Starting with the line that contains "addr := s.effAddr", reproduce each line through the end of the listing below, with no other output.

** Opening RAW DATA block **

/-! ### Loads and stores that complete -/

/-- Settles O35: the lines of the load get to their end with nothing but the data cache and the port changed; then
the one register write. -/
theorem loadCompletes : Obligations.LoadCompletes := by
  unfold Obligations.LoadCompletes
  simp only [← State.effAddr_eq]
  intro f hf rt rn off s hrt hb hp hv
  obtain ⟨e, hexec, hvalue⟩ := exec_loadForm hf
  obtain ⟨u, hu⟩ := loadValue_of_ok hb hp hv
  obtain ⟨-, -, -, -, honly, hcheck, hport⟩ := loadValue_done hu
  obtain ⟨hregs, hidx, hflags, hxtag, htaken, hstxr, hic, hprog, hmem, hparams, hstatus⟩ := honly.fields
  refine ⟨u.writeReg rt (e.apply (s.loaded (s.effAddr rn off) f.size)), ?exec, ?value, ?regs, ?mem, ?xtag, ?stxrOk,
    ?status, ?frame, ?check, ?port⟩
  case exec => rw [hexec, load_eq hrt, hu]; rfl
  case value => rw [State.readReg_writeReg_same _ _ _ hrt]; exact hvalue s _
  case regs =>
    intro r hr
    rw [State.readReg_writeReg_ne _ _ (by simpa using hr)]
    exact State.readReg_congr hregs r
  case mem => exact memSame_of_mem_eq (by simp [hmem])
  case frame => simp [dataFrame, fixedSame, hidx, htaken, hflags, hic, hprog, hparams]
  case check => exact hcheck.of_eq rfl (by simp) (by simp)
  case port => intro hd; simp [hport hd]
  all_goals simp [hxtag, hstxr, hstatus]

/-- Settles O36: the bytes are written, the check of the data cache changes nothing else but the port, and the tag
is cleared on overlap. -/
theorem storeCompletes : Obligations.StoreCompletes := by
  unfold Obligations.StoreCompletes
  simp only [← State.effAddr_eq]
  intro f hf rt rn off s hb hv hp
  obtain ⟨hit, u, hu⟩ := dProbe_of_ok (probeOk_written (a := s.effAddr rn off) (n := f.size) (v := s.readReg rt) hp)
  obtain ⟨honly, hcheck, hnone⟩ := dProbe_done hu
  obtain ⟨hregs, hidx, hflags, hxtag, htaken, hstxr, hic, hprog, hmem, hparams, hstatus⟩ := honly.fields
  refine ⟨u.clearTagOn (s.effAddr rn off) f.size, ?exec, ?bytes, ?regs, ?stxrOk, ?status, ?frame, ?tag, ?check, ?port⟩
  case exec => rw [exec_storeForm_eq hf hb, dProbeW_of_valid hv, hu]; rfl
  case bytes => exact (s.written_stores _ _ _).of_eq (by simp [hmem])
  case regs => exact fun r _ => State.readReg_congr (by simp [hregs]) r
  case frame => simp [dataFrame, fixedSame, hidx, htaken, hflags, hic, hprog, hparams]
  case tag => rw [State.clearTagOn_xtag, hxtag]; rfl
  case check => exact hcheck.of_eq rfl (by simp) (by simp)
  case port => intro hd; simp [hnone hd]
  all_goals simp [hstxr, hstatus]

/-! ### Loads and stores that fault -/

/-- Settles O38: the lines of the load raise at the read, after the check. -/
theorem invalidLoadFaults : Obligations.InvalidLoadFaults := by
  intro s rt rn off i n hrt hb hi hp hv
  obtain ⟨u, hu, hcheck⟩ := loadValue_of_invalid hb hp hv
  obtain ⟨honly, -⟩ := loadValue_raised hu
  obtain ⟨hst, hfr⟩ := honly.takeFault { kind := .segment, addr := s.effAddr rn off }
  exact ⟨_, exec_of_loadValue_raised hrt hi hu, hst, hfr, memSame_of_mem_eq honly.mem_eq, hcheck.of_eq rfl rfl rfl⟩

/-- Settles O40: the lines of the load raise in the refill. -/
theorem loadRefillFaults : Obligations.LoadRefillFaults := by
  intro s rt rn off i n base hrt hb hi hp
  obtain ⟨u, hu, hstop⟩ := loadValue_of_faults hb hp
  obtain ⟨honly, -⟩ := loadValue_raised hu
  obtain ⟨hst, hfr⟩ := honly.takeFault { kind := .segment, addr := base }
  exact ⟨_, exec_of_loadValue_raised hrt hi hu, hst, hfr, memSame_of_mem_eq honly.mem_eq, hstop.of_eq rfl rfl rfl rfl⟩

/-- Settles O39: the write raises before anything is stored, so only the port has changed when the fault is
taken. -/
theorem invalidStoreFaults : Obligations.InvalidStoreFaults := by
  intro s rt rs rn off hb
  refine ⟨fun f hf hv => ?store, fun hx hv => ?stxr⟩
  case store =>
    have hw := dProbeW_of_invalid hv (s.readReg rt)
    rw [exec_storeForm_eq hf hb, State.effAddr_eq, hw]
    exact ⟨_, rfl, rfl, rfl⟩
  case stxr =>
    have hw := dProbeW_of_invalid hv (s.readReg rt)
    rw [exec_stxr_eq hb hx, hw]
    exact ⟨_, rfl, rfl, rfl⟩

** Closing RAW DATA block **

- **SOLUTION BELOW**:
  obtain ⟨hst, hfr⟩ := honly.takeFault { kind := .segment, addr := s.effAddr rn off }
  exact ⟨_, exec_of_loadValue_raised hrt hi hu, hst, hfr, memSame_of_mem_eq honly.mem_eq, hcheck.of_eq rfl rfl rfl⟩

/-- Settles O40: the lines of the load raise in the refill. -/
theorem loadRefillFaults : Obligations.LoadRefillFaults := by
  intro s rt rn off i n base hrt hb hi hp
  obtain ⟨u, hu, hstop⟩ := loadValue_of_faults hb hp
  obtain ⟨honly, -⟩ := loadValue_raised hu
  obtain ⟨hst, hfr⟩ := honly.takeFault { kind := .segment, addr := base }
  exact ⟨_, exec_of_loadValue_raised hrt hi hu, hst, hfr, memSame_of_mem_eq honly.mem_eq, hstop.of_eq rfl rfl rfl rfl⟩

/-- Settles O39: the write raises before anything is stored, so only the port has changed when the fault is
taken. -/
theorem invalidStoreFaults : Obligations.InvalidStoreFaults := by
  intro s rt rs rn off hb
  refine ⟨fun f hf hv => ?store, fun hx hv => ?stxr⟩
  case store =>
    have hw := dProbeW_of_invalid hv (s.readReg rt)
    rw [exec_storeForm_eq hf hb, State.effAddr_eq, hw]
    exact ⟨_, rfl, rfl, rfl⟩
  case stxr =>
    have hw := dProbeW_of_invalid hv (s.readReg rt)
    rw [exec_stxr_eq hb hx, hw]
    exact ⟨_, rfl, rfl, rfl⟩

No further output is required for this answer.